Task brief =>
With the line containing "def Obligations.TableHasExactlySixOpcodes : Prop" as the start and the line containing "decode (0b10101101#8 :: lo" as the end, transcribe that span of the entries below exactly, including both.

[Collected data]
-- ==== Sys2Proof/Certificates/Slice0/Obligations.lean ====
section
/-! DEFINITION. The statements for the provers. A docstring names the rule a statement formalises; where a clause rests on a
decision the spec marks as its own (92_eei_decisions.md), an inference it marks as derived, or a log entry of this model, the
docstring says so. -/

open Sys2Proof Sys2Proof.Machine Sys2Proof.Safety

/-! ### Encoding -/

/-- R59, whole: the table has exactly the six entries, with their formats, and every other byte has none. -/
def Obligations.TableHasExactlySixOpcodes : Prop :=
  ∀ (v lo hi : Byte) (rest : List Byte),
    decode (0b11101010#8 :: rest) = .ok (.nop, rest) ∧
    decode (0b10101001#8 :: v :: rest) = .ok (.ldaImm v, rest) ∧
    decode (0b10101101#8 :: lo :: hi :: rest) = .ok (.ldaAbs (hi ++ lo), rest) ∧
    decode (0b10111101#8 :: lo :: hi :: rest) = .ok (.ldaAbsX (hi ++ lo), rest) ∧
    decode (0b10111001#8 :: lo :: hi :: rest) = .ok (.ldaAbsY (hi ++ lo), rest) ∧
    decode (0b10100101#8 :: v :: rest) = .ok (.ldaZp v, rest) ∧
    ∀ op, ¬Recognized op → decode (op :: rest) = .error (.unrecognized op)

/-- Decode and encode agree in both directions: a byte string decodes to `i` with `rest` left exactly when it is the encoding
of `i` followed by `rest`. Rests on 30_encoding.md sections 1 to 5. -/
def Obligations.DecodeAcceptsExactlyEncodings : Prop :=
  ∀ (bytes rest : List Byte) (i : Instr), decode bytes = .ok (i, rest) ↔ bytes = encode i ++ rest

/-- The 250 unrecognized bytes are the bytes no encoding begins with. Rests on 30_encoding.md section 4. -/
def Obligations.UnrecognizedBytesBeginNoEncoding : Prop :=
  (∀ op : Byte, lookupOpcode op = none ↔ ∀ i : Instr, (encode i).head? ≠ some op) ∧
  ((List.range 256).filter fun n => (lookupOpcode (BitVec.ofNat 8 n)).isNone).length = 250

/-- The opcode byte alone fixes the length: 1, 2 or 3. Rests on 30_encoding.md section 5, which the spec marks as derived. -/
def Obligations.OpcodeByteFixesLength : Prop :=
  ∀ i j : Instr, (encode i).length = instrLength i ∧ 1 ≤ instrLength i ∧ instrLength i ≤ 3 ∧
    ((encode i).head? = (encode j).head? → instrLength i = instrLength j)

/-! ### The bus -/

/-- R40, whole. -/
def Obligations.ReadByteContract : Prop :=
  ∀ (m : Memory) (addr : Nat),
    (addr < 65536 → readByte m addr = .ok (m.lookup addr)) ∧
    (65536 ≤ addr → readByte m addr = .error (.boundsFault addr 1))

/-- R41, whole: the low byte comes from the lower address, and 0xFFFF and above fault. -/
def Obligations.ReadWordContract : Prop :=
  ∀ (m : Memory) (addr : Nat),
    (addr + 1 < 65536 → ∃ w, readWord m addr = .ok w ∧
      w.toNat = (m.lookup addr).toNat + 256 * (m.lookup (addr + 1)).toNat) ∧
    (65536 ≤ addr + 1 → readWord m addr = .error (.boundsFault addr 2))

/-- `writeByte` stores one byte and changes no other, and its two faults come in the order of D17. Rests on 20_memory.md
section 2 (the bounds fault's effect is D21). -/
def Obligations.WriteByteContract : Prop :=
  ∀ (m : Memory) (addr value : Nat), m.wf = true →
    (addr < 65536 → value ≤ 255 → ∃ m', writeByte m addr value = .ok m' ∧
      (m'.lookup addr).toNat = value ∧ ∀ b, b ≠ addr → m'.lookup b = m.lookup b) ∧
    (addr < 65536 → 255 < value → writeByte m addr value = .error (.valueRangeFault .byte value)) ∧
    (65536 ≤ addr → writeByte m addr value = .error (.boundsFault addr 1))

/-- `writeWord` stores the two bytes little-endian and changes no other. Rests on 20_memory.md section 2 (the value check is
D14). -/
def Obligations.WriteWordContract : Prop :=
  ∀ (m : Memory) (addr value : Nat), m.wf = true →
    (addr + 1 < 65536 → value ≤ 65535 → ∃ m', writeWord m addr value = .ok m' ∧
      (m'.lookup addr).toNat = value % 256 ∧ (m'.lookup (addr + 1)).toNat = value / 256 ∧
      ∀ b, b ≠ addr → b ≠ addr + 1 → m'.lookup b = m.lookup b) ∧
    (addr + 1 < 65536 → 65535 < value → writeWord m addr value = .error (.valueRangeFault .word value)) ∧
    (65536 ≤ addr + 1 → writeWord m addr value = .error (.boundsFault addr 2))

/-- R44, whole: the round-trip laws, and the bounds fault at 65535. -/
def Obligations.BusRoundTripLaws : Prop :=
  ∀ m : Memory, m.wf = true →
    (∀ (a : Nat) (v : Byte), a < 65536 → ∃ m', writeByte m a v.toNat = .ok m' ∧ readByte m' a = .ok v) ∧
    (∀ (a : Nat) (w : Word), a ≤ 65534 → ∃ m', writeWord m a w.toNat = .ok m' ∧ readWord m' a = .ok w ∧
      ∃ lo hi, readByte m' a = .ok lo ∧ readByte m' (a + 1) = .ok hi ∧
        lo.toNat = w.toNat % 256 ∧ hi.toNat = w.toNat / 256) ∧
    (∀ w : Word, writeWord m 65535 w.toNat = .error (.boundsFault 65535 2)) ∧
    readWord m 65535 = .error (.boundsFault 65535 2)

/-- Two canonical images that read alike everywhere are one list. The canonical form is the model's own (log entry 2). -/
def Obligations.CanonicalImagesAreDeterminedByReads : Prop :=
  ∀ m m' : Memory, m.wf = true → m'.wf = true → (∀ a, a < 65536 → m.lookup a = m'.lookup a) → m = m'

/-! ### Flags and the accumulator -/

/-- R99, whole: the layout of the status byte; that the host's `compose()` returns that byte from every state and changes
nothing; and that no instruction reads it: a handler's outcome does not depend on the flags it starts from, except that it
keeps or rewrites the fields themselves. -/
def Obligations.StatusByteLayoutAndUnread : Prop :=
  (∀ p : Flags, (compose p).toNat =
    128 * p.negative.toNat + 64 * p.overflow.toNat + 32 * p.expansion.toNat + 16 * p.breakCommand.toNat +
      8 * p.decimal.toNat + 4 * p.interruptDisable.toNat + 2 * p.zero.toNat + p.carry.toNat) ∧
  (∀ s : State, hostStep .compose s = .ok (.byte (compose s.flags)) s) ∧
  ∀ (i : Instr) (s : State) (p : Flags),
    (∀ f, exec i s = .fault f ↔ exec i { s with flags := p } = .fault f) ∧
    ∀ t, exec i s = .next t → ∃ q, exec i { s with flags := p } = .next { t with flags := q }

/-- R100, whole. -/
def Obligations.SetFromValueRule : Prop :=
  ∀ (v : Word) (p : Flags),
    ((setFromValue v p).zero = true ↔ v.toNat = 0) ∧
    ((setFromValue v p).negative = true ↔ v.toNat / 128 % 2 = 1) ∧
    (setFromValue v p).overflow = p.overflow ∧ (setFromValue v p).expansion = p.expansion ∧
    (setFromValue v p).breakCommand = p.breakCommand ∧ (setFromValue v p).decimal = p.decimal ∧
    (setFromValue v p).interruptDisable = p.interruptDisable ∧ (setFromValue v p).carry = p.carry

/-- The outcomes of a load by value class, and that N and Z are never both set. Rests on 42_flags_alu.md section 4, whose
table the spec marks as derived. -/
def Obligations.LoadNeverSetsBothNandZ : Prop :=
  ∀ (v : Nat) (s t : State), loadAccumulator v s = .ok t →
    (v = 0 → t.flags.zero = true ∧ t.flags.negative = false) ∧
    (1 ≤ v → v ≤ 0x7F → t.flags.zero = false ∧ t.flags.negative = false) ∧
    (0x80 ≤ v → v ≤ 0xFF → t.flags.zero = false ∧ t.flags.negative = true) ∧
    (0x100 ≤ v → v % 0x100 < 0x80 → t.flags.zero = false ∧ t.flags.negative = false) ∧
    (0x100 ≤ v → 0x80 ≤ v % 0x100 → t.flags.zero = false ∧ t.flags.negative = true)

Answer area =>
def Obligations.TableHasExactlySixOpcodes : Prop :=
  ∀ (v lo hi : Byte) (rest : List Byte),
    decode (0b11101010#8 :: rest) = .ok (.nop, rest) ∧
    decode (0b10101001#8 :: v :: rest) = .ok (.ldaImm v, rest) ∧
    decode (0b10101101#8 :: lo :: hi :: rest) = .ok (.ldaAbs (hi ++ lo), rest) ∧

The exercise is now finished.